0deadLock0/Assembler

Repository files navigation

Assembler

https://github.com/0deadLock0/Assembler/

Brief

Author: Abhimanyu Gupta (guptaabhimanyu23@gmail.com)

Functionality: Converts a given assembly code present in some txt file into its adequate machine/object code and writes it down in another txt file

For Purpose: Assembler Project in CSE112-Computer Organization at IIIT-Delhi

Includes:

driver.cpp - maintains the flow of the Assembler while handling serious errors

lexer.h - provides functions which defines the lexical structure of program and do tokenisation alongwith basic syntax checking

parser.h - provides functions which gives meaning to the assembly code and convert it to machine/object code

symbolTable.h - provides functions which builds the symbol tabel for the provided assmebly code with looking for some context specific errors 

errorHandler.h - provides functions which handles all the errors encountered along the flow of Assmebler 

helper.h - provides non assembler specific functions which helps in smoothing of operations needed to be done at various points in the flow of Assembler

printer.h - provides functions which helps in printing the data recieved and information processed 

RULES AND REGULATION

INSTRUCTION FORMAT:

  • Opcode

  • Opcode Operand

  • Label:

  • Label: Opcode

  • Label: Opcode Operand

Note- Comments can be placed after end of the instruction in any above format or can even comment whole line without any instruction

CHARACTERS SUPPORTED:

  • Alphabets

  • Digits (only as Literals)

  • '#' (defines start of a comment)

  • ':' (defines a label,can't exists seprately)

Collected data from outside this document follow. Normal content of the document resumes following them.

/-! ### Served frames -/

/-- What a frame meets before it is served (R236, R396): a malformed one is dropped and counted in BAD_FRAME, one for another node is
dropped and counted in MISROUTED, and a region in reset, disabled, draining or lost answers 0x08; one whose clock stands, or whose stack takes no further request yet under its rate limit (R339,
R343; the time between requests at full rate is a free value, log entry 179), holds it.
An answer to a requester of this module goes out on the mesh: the frame's own TAG, OP and GEN with RSP = 1 (R233, R234, R237). -/
def Obligations.FramesTurnedAway : Prop :=
  (∀ p ∈ servedCommands, ∀ (f : Frame) (s : State), Up s → (f, Via.mesh) ∉ s.mod.fabric.collWaiting →
    (badRequest p.1 f = true → exec (p.2 f .mesh) s = .next (withMod s ((quiet s).bump kBAD_FRAME 1)))
    ∧ (badRequest p.1 f = false → addrNode f.addr ≠ s.mod.node → exec (p.2 f .mesh) s = .next (withMod s ((quiet s).bump kMISROUTED 1)))
    ∧ (badRequest p.1 f = false → addrNode f.addr = s.mod.node → (s.mod.inReset (addrRegion f.addr) = true ∨ s.mod.fstate (addrRegion f.addr) ≠ 0) →
        (f, Via.mesh) ∉ (s.mod.rg (addrRegion f.addr)).held → (∀ d ∈ (s.mod.rg (addrRegion f.addr)).dups, d.isOf f = true → d.applying = false) →
        exec (p.2 f .mesh) s = .next (withMod s (respond s.time f 8 0 [] (quiet s)))))
  ∧ (∀ p ∈ servedCommands, p.1 ≠ opCOLL → ∀ (f : Frame) (s : State), Up s → Reaches s p.1 f →
      (regionHolds s.mod (addrRegion f.addr) = true ∨ (onStack p.1 = true ∧ s.time < (s.mod.rg (addrRegion f.addr)).power.paceUntil)) → Ends (p.2 f .mesh) s fun t =>
        t.time = s.time ∧ t.mod.out = [] ∧ (t.mod.rg (addrRegion f.addr)).held = (s.mod.rg (addrRegion f.addr)).held ++ [(f, .mesh)]
          ∧ (t.mod.rg (addrRegion f.addr)).stack = (s.mod.rg (addrRegion f.addr)).stack ∧ ∀ q, q ≠ addrRegion f.addr → t.mod.rg q = s.mod.rg q)
  ∧ (∀ (op : Nat) (f : Frame) (s : State), let p := (s.mod.rg (addrRegion f.addr)).power
      let q := ((taken s op f).rg (addrRegion f.addr)).power
      ((onStack op = false ∨ p.dramLimit = 0) → q.paceUntil = p.paceUntil ∧ (taken s op f).free = s.mod.free)
      ∧ (onStack op = true → p.dramLimit ≠ 0 → q.paceUntil = s.time + Config.delayNs s.mod.free * (2 ^ p.dramLimit - 1)))
  ∧ (∀ (now st aux : Nat) (f : Frame) (body : List Byte) (m : Module), f.srcNode = m.node → f.op ≠ opTIMING →
      respond now f st aux body m = m.emit (.frame .mesh (f.answer st aux body)))
  ∧ (∀ (st aux : Nat) (f : Frame) (body : List Byte), let a := f.answer st aux body
      a.rsp = true ∧ a.vc = 1 ∧ a.op = f.op ∧ a.tag = f.tag ∧ a.gen = f.gen ∧ a.srcNode = f.srcNode ∧ a.srcRegion = f.srcRegion ∧ a.addr = f.addr
        ∧ a.status = st ∧ a.aux = aux ∧ a.len = body.length ∧ a.body = body)

/-- READ, WRITE, SIGNAL, STAGE, CREDIT and COLL frames (R87, R193, R235, R237, R250): memory is read or written and the status answered; a counter
rises by AUX; an entry arrives in its queue; credits return; a contribution is combined. An expired record is dropped (R243). -/
def Obligations.MemoryFramesAreServed : Prop :=
  (∀ (f : Frame) (s : State), Up s → Served s opREAD f → f.stored = false → 1 ≤ f.aux → f.aux ≤ 4096 → readable (addrOff f.addr) f.aux = true →
      let a := memRead s.time (addrRegion f.addr) 5 (addrOff f.addr) f.aux (taken s opREAD f)
      exec (.read f .mesh) s = .next (withMod s (respond s.time f a.2.1 0 (if a.2.1 = 0 then a.2.2 else []) a.1)))
  ∧ (∀ (f : Frame) (s : State), Up s → Served s opWRITE f → writable (addrOff f.addr) f.len = true → touchesState s.mod (addrRegion f.addr) (addrOff f.addr) f.len = false →
      let a := memWrite s.time (addrRegion f.addr) 5 (addrOff f.addr) f.body (taken s opWRITE f)
      exec (.write f .mesh) s = .next (withMod s (respond s.time f a.2 0 [] (armNorm (addrRegion f.addr) (addrOff f.addr) f.len a.1))))
  ∧ (∀ (f : Frame) (s : State), Up s → Served s opWRITE f → (writable (addrOff f.addr) f.len = false ∨ touchesState s.mod (addrRegion f.addr) (addrOff f.addr) f.len = true) →
      Ends (.write f .mesh) s fun t => t.mod.regions = (taken s opWRITE f).regions)
  ∧ (∀ (f : Frame) (s : State), Up s → Served s opSIGNAL f → addrOff f.addr < 255 → Ends (.signalFrame f .mesh) s fun t =>
      t.time = s.time ∧ (t.mod.work (addrRegion f.addr)).counter (addrOff f.addr) = ((s.mod.work (addrRegion f.addr)).counter (addrOff f.addr) + f.aux) % 65536
        ∧ (∀ k, k ≠ addrOff f.addr → (t.mod.work (addrRegion f.addr)).counter k = (s.mod.work (addrRegion f.addr)).counter k)
        ∧ ∃ d, (t.mod.rg (addrRegion f.addr)).dups = (s.mod.rg (addrRegion f.addr)).dups ++ [d] ∧ d.tag = f.tag ∧ d.status = 0 ∧ d.at_ = s.time)
  ∧ (∀ (f : Frame) (i : Nat) (s : State), Up s → Served s opSTAGE f → i = f.group % 32 → queueLive s.mod i = true → (s.mod.sqRec i).out = false →
      f.cseq = (s.mod.sq i).arrivedN % 2 ^ 24 → (s.mod.sq i).arrivedN < (s.mod.sq i).freedN + (s.mod.sqRec i).slots → f.aux = 0 → 0 < f.len →
      f.len = (s.mod.sqRec i).entry * 256 → (∀ k, Tab.find? (s.mod.sq i).parts k = none) →
      let a := memWrite s.time (addrRegion (s.mod.sqRec i).ring) 5 (addrOff (s.mod.sqRec i).ring
        + (s.mod.sq i).arrivedN % (s.mod.sqRec i).slots * f.len) f.body (taken s opSTAGE f)
      Ends (.stage f .mesh) s fun t =>
        t.time = s.time ∧ (t.mod.sq i).arrivedN = (s.mod.sq i).arrivedN + (if a.2 = 0 then 1 else 0) ∧ (s.mod.sq i).freedN ≤ (t.mod.sq i).freedN
          ∧ (t.mod.sq i).refused = (s.mod.sq i).refused + (if a.2 = 0 then 0 else 1)
          ∧ (∀ r, (t.mod.rg r).stack = (a.1.rg r).stack)
          ∧ ∃ d, (t.mod.rg (addrRegion f.addr)).dups = (s.mod.rg (addrRegion f.addr)).dups ++ [d] ∧ d.tag = f.tag ∧ d.status = a.2)
  ∧ (∀ (f : Frame) (i : Nat) (s : State), Up s → badRequest opCREDIT f = false → addrNode f.addr = s.mod.node → s.mod.mstate = 2 → i = f.group % 32 →
      queueLive s.mod i = true → (s.mod.sqRec i).peer = f.srcNode → (s.mod.sqRec i).out = true → 0 < f.aux → Ends (.credit f .mesh) s fun t =>
        t.time = s.time ∧ (t.mod.sq i).credits = (s.mod.sq i).credits + min f.aux ((s.mod.sqRec i).slots - (s.mod.sq i).credits)
          ∧ (t.mod.sq i).arrivedN = (s.mod.sq i).arrivedN)
  ∧ (∀ (f : Frame) (i : Nat) (s : State), Up s → badRequest opCREDIT f = false → addrNode f.addr = s.mod.node → s.mod.mstate = 2 → i = f.group % 32 →
      queueLive s.mod i = true → (s.mod.sqRec i).peer = f.srcNode → (s.mod.sqRec i).out = false → f.aux = 0 →
      exec (.credit f .mesh) s = .next (withMod s (restall s.time (sendCredit s.time i ((s.mod.sqRec i).slots - ((s.mod.sq i).arrivedN - (s.mod.sq i).freedN)) (quiet s)))))
  ∧ (∀ (f : Frame) (s : State), Up s → Served s opCOLL f → rankOf (s.mod.members f.group) f.srcNode f.srcRegion = none →
      exec (.coll f .mesh) s = .next (withMod s (answerOnce s.time f 2 0 [] (taken s opCOLL f))))
  ∧ (∀ (f : Frame) (k : Nat) (s : State), Up s → Served s opCOLL f → rankOf (s.mod.members f.group) f.srcNode f.srcRegion = some k →
      (collMode f.cop = 3 ∨ f.cop % 4 ≠ 3) → f.fmt ≤ 1 → f.len % collElem f.cop f.fmt = 0 → f.aux ≠ 1 →
      collRoom s.mod (addrRegion f.addr) f.group f.cseq = true →
      exec (.coll f .mesh) s = .next (withMod s (collDrain s.time (collTake s.time (collPartOf (taken s opCOLL f) f) (answerOnce s.time f 0 0 [] (taken s opCOLL f))))))
  ∧ (∀ (r k : Nat) (d : DupRec) (s : State), r < 16 → Up s → (s.mod.rg r).dups[k]? = some d → d.applying = false → Ends (.dupRecordExpiry r k) s fun t =>
      t.time = max s.time (d.at_ + 200000) ∧ (t.mod.rg r).dups = dropNth (s.mod.rg r).dups k ∧ ∀ q, q ≠ r → t.mod.rg q = s.mod.rg q)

*Space and Horizontal Tab Space

VARRIABLES/LABEL/OPCODE NAMING RULES:

  • Can include alphabets only

  • No support for names with digits

  • No support for names with ':' and '#'

  • No support for names with underscores or any other character which is not support by language(mentioned above)

RECOGNISED OPCODES:

Machine/Object OpCode						Meaning								Assembly Opcode

0000				Clear accumulator										CLA

0001				Load into accumulator from address								LAC

0010				Store accumulator contents into address								SAC

0011				Add address contents to accumulator contents							ADD

0100				Subtract address contents from accumulator contents						SUB

0101				Branch to address if accumulator contains zero							BRZ

0110				Branch to address if accumulator contains negative value					BRN

0111				Branch to address if accumulator contains positive value					BRP

1000				Read from terminal and put in address								INP

1001				Display value in address on terminal								DSP

1010				Multiply accumulator and address contents							MUL

1011				Divide accumulator contents by address content. Quotient in R1 and remainder in R2		DIV

1100				Stop execution											STP

VARRIABLES USAGE:

  • Varriable is assumed to be declared when either INP or SAC is attached to it in the same line for the time

  • A same varriable can be used to take inputs multiple time or store value from accumulator (This doesn't count as Multiple Declaration)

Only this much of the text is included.